[[ Data for analysis, beginning ]]

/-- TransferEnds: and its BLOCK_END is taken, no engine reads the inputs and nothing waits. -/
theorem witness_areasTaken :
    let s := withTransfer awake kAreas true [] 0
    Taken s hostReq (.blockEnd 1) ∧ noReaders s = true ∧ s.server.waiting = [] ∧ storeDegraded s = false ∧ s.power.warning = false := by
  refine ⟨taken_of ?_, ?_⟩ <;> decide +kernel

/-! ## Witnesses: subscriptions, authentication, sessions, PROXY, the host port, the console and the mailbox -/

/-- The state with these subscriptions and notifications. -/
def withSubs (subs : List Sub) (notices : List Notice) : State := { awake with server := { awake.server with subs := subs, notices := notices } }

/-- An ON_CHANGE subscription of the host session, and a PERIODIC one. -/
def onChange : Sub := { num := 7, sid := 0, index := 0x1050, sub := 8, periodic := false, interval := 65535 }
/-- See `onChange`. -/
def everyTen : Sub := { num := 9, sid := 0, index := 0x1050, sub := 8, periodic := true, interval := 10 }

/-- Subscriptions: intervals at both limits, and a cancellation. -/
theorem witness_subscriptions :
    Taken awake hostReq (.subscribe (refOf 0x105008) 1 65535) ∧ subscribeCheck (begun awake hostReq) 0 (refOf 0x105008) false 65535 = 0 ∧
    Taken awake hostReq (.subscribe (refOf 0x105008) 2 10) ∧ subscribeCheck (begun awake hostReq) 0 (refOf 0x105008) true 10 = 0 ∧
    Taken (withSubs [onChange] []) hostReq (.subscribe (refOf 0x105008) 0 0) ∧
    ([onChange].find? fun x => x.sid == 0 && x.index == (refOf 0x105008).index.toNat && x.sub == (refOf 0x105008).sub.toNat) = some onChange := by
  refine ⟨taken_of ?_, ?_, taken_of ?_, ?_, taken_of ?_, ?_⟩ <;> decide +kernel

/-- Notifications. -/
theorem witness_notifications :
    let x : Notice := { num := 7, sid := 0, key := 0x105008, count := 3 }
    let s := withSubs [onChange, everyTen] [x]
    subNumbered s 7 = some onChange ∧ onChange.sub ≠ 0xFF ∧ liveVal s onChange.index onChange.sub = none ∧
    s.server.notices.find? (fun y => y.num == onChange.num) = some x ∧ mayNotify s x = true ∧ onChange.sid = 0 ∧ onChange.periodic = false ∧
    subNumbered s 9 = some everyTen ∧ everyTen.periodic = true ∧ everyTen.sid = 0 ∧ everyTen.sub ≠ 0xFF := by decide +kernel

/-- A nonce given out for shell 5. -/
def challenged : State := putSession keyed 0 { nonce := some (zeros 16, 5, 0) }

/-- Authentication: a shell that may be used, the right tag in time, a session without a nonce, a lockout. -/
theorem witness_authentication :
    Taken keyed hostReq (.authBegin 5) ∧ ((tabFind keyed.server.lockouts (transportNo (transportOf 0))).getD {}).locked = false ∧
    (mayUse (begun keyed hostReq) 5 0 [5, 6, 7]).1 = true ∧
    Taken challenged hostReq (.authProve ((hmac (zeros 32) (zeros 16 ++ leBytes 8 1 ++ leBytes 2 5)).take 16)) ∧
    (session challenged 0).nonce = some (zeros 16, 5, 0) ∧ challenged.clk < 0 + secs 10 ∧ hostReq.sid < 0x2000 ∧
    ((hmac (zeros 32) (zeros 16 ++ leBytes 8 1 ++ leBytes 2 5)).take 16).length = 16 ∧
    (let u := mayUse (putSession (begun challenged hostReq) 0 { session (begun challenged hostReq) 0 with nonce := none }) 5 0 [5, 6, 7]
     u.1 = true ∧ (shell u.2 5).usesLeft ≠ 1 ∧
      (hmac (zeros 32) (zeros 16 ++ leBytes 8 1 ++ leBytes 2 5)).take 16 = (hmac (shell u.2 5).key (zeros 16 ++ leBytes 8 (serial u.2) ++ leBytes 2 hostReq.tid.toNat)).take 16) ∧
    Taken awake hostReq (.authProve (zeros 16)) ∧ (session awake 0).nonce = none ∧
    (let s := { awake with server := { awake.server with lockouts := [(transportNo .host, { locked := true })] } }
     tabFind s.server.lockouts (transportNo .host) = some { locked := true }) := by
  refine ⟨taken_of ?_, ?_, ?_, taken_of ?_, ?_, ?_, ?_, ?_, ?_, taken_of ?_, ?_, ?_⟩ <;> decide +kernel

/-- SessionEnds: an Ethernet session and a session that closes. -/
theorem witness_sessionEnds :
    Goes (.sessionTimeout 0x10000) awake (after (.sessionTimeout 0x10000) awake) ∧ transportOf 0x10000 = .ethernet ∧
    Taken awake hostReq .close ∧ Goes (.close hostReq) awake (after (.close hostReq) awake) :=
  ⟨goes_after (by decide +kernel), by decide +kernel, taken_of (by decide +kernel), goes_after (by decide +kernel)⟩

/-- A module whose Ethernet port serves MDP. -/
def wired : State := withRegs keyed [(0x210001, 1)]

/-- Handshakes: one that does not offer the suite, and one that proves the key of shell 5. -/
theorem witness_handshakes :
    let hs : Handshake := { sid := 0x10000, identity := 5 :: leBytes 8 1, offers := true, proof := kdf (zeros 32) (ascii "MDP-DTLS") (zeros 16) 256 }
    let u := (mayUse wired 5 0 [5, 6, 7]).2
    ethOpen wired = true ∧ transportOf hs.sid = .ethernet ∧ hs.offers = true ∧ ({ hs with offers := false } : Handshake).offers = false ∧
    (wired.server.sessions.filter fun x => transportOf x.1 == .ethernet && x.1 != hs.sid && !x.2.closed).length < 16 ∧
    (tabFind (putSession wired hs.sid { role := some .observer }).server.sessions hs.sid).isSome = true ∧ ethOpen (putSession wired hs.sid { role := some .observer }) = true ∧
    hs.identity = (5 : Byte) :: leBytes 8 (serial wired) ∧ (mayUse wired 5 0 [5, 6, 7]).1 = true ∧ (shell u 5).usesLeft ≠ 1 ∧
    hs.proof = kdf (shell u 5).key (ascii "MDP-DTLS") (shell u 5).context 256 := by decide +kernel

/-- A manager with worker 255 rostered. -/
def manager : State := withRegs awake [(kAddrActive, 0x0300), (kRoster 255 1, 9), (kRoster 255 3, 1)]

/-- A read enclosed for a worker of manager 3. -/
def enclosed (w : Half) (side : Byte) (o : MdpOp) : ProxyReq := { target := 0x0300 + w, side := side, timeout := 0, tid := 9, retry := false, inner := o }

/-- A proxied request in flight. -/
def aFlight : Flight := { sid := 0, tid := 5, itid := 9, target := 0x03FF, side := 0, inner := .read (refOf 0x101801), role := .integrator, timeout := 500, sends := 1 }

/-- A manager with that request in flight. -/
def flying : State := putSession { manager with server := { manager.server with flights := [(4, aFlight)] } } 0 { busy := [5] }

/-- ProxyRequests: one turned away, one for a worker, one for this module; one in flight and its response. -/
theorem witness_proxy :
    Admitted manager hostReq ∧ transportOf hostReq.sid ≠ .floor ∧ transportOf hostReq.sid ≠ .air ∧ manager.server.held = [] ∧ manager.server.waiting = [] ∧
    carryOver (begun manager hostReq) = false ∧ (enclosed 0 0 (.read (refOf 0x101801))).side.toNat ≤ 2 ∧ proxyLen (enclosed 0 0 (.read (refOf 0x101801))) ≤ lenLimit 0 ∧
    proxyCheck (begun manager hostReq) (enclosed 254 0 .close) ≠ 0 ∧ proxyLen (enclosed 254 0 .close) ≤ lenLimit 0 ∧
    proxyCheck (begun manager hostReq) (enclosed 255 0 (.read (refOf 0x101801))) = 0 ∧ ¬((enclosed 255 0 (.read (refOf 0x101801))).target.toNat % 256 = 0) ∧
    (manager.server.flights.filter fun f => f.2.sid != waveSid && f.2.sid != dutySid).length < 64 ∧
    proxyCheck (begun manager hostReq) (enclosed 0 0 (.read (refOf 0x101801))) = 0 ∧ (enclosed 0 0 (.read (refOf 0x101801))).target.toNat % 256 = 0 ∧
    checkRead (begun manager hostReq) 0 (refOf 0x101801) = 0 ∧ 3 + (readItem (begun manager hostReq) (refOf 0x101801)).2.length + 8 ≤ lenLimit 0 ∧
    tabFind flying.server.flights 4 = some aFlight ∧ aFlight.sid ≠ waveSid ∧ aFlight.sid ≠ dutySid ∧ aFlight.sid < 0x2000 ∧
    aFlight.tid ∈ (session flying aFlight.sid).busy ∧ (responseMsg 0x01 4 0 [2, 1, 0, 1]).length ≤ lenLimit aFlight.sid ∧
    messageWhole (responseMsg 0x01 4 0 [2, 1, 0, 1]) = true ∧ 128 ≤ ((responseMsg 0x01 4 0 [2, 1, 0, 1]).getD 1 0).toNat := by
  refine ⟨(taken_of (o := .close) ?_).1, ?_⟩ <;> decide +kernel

[[ Data for analysis, end ]]

§ What the exercise asks:
Output the lines of the records above exactly as they appear, from the line containing "Taken awake hostReq (.authProve" through the line containing "let hs : Handshake".

§ Result of this task:
    Taken awake hostReq (.authProve (zeros 16)) ∧ (session awake 0).nonce = none ∧
    (let s := { awake with server := { awake.server with lockouts := [(transportNo .host, { locked := true })] } }
     tabFind s.server.lockouts (transportNo .host) = some { locked := true }) := by
  refine ⟨taken_of ?_, ?_, ?_, taken_of ?_, ?_, ?_, ?_, ?_, ?_, taken_of ?_, ?_, ?_⟩ <;> decide +kernel

/-- SessionEnds: an Ethernet session and a session that closes. -/
theorem witness_sessionEnds :
    Goes (.sessionTimeout 0x10000) awake (after (.sessionTimeout 0x10000) awake) ∧ transportOf 0x10000 = .ethernet ∧
    Taken awake hostReq .close ∧ Goes (.close hostReq) awake (after (.close hostReq) awake) :=
  ⟨goes_after (by decide +kernel), by decide +kernel, taken_of (by decide +kernel), goes_after (by decide +kernel)⟩

/-- A module whose Ethernet port serves MDP. -/
def wired : State := withRegs keyed [(0x210001, 1)]

/-- Handshakes: one that does not offer the suite, and one that proves the key of shell 5. -/
theorem witness_handshakes :
    let hs : Handshake := { sid := 0x10000, identity := 5 :: leBytes 8 1, offers := true, proof := kdf (zeros 32) (ascii "MDP-DTLS") (zeros 16) 256 }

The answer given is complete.